**DATA SECTION**:
+===+

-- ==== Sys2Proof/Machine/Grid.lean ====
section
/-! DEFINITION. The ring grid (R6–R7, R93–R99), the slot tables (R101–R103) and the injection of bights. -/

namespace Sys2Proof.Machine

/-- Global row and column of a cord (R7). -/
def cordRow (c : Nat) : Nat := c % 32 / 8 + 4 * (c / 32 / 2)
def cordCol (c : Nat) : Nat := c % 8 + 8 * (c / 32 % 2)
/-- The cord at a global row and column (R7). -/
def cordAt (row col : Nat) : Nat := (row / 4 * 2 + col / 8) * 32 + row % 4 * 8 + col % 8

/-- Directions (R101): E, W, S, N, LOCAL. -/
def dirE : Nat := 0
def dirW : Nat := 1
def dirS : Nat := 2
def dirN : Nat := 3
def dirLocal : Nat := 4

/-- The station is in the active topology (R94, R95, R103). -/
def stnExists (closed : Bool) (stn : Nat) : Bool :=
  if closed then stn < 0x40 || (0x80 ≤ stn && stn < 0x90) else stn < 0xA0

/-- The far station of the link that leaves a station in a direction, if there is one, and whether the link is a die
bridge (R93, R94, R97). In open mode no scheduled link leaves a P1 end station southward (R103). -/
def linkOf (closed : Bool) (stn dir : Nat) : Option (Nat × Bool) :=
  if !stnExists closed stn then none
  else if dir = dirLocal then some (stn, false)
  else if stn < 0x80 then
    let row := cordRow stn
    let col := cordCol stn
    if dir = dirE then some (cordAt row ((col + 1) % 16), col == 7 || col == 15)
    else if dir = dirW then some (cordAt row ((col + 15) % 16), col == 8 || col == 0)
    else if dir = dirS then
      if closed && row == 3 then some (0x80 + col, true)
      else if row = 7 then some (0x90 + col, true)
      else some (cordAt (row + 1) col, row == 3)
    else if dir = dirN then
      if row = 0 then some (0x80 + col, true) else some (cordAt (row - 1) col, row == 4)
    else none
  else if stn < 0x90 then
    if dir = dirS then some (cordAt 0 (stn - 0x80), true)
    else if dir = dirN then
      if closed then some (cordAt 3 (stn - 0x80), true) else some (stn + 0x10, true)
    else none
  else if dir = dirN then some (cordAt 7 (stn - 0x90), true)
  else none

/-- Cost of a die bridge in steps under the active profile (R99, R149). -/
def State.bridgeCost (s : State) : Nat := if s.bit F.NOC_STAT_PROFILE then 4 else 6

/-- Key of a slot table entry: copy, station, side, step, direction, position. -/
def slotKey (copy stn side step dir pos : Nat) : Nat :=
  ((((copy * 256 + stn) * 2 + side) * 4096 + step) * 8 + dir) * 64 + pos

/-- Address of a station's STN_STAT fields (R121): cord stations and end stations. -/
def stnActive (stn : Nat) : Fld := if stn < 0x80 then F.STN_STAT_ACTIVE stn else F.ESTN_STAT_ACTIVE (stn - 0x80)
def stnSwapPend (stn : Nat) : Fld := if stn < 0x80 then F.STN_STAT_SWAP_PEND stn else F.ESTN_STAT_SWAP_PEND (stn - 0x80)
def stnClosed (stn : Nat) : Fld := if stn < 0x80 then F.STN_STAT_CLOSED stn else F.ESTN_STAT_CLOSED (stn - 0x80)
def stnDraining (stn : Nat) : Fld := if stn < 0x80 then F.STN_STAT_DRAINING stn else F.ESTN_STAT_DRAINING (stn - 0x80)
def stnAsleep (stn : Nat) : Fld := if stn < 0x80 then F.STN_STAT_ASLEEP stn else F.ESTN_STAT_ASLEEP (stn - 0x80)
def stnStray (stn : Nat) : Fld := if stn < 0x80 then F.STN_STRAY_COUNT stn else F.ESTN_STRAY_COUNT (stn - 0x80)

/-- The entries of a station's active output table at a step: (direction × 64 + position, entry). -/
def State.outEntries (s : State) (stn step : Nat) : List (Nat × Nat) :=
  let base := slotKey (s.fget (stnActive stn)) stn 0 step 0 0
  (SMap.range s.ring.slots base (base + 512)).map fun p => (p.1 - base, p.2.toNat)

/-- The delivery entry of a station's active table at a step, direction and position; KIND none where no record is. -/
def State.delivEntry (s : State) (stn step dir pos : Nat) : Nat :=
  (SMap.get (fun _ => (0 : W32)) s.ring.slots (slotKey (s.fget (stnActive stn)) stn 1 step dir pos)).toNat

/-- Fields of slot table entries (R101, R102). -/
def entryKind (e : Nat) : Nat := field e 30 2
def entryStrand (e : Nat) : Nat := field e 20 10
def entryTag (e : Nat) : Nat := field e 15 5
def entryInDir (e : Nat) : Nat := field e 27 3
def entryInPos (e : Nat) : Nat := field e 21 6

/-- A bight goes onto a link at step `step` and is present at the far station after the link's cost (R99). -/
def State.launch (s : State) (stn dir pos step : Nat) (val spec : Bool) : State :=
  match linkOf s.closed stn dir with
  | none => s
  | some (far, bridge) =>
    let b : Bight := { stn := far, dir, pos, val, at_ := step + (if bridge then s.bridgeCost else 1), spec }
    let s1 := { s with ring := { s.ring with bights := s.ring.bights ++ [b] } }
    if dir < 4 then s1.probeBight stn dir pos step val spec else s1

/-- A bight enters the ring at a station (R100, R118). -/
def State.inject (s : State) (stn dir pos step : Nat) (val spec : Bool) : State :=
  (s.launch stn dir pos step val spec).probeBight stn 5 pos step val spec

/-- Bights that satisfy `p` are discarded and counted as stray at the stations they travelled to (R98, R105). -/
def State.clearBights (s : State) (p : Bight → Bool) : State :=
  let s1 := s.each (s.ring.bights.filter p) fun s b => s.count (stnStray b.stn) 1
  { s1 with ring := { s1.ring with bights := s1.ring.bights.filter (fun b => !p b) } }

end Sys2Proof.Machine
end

+===+

**TASK GOAL**: Each line of the data above that contains the string "with" should be counted; give only the total.

**SOLUTION TO THE EXERCISE**: 3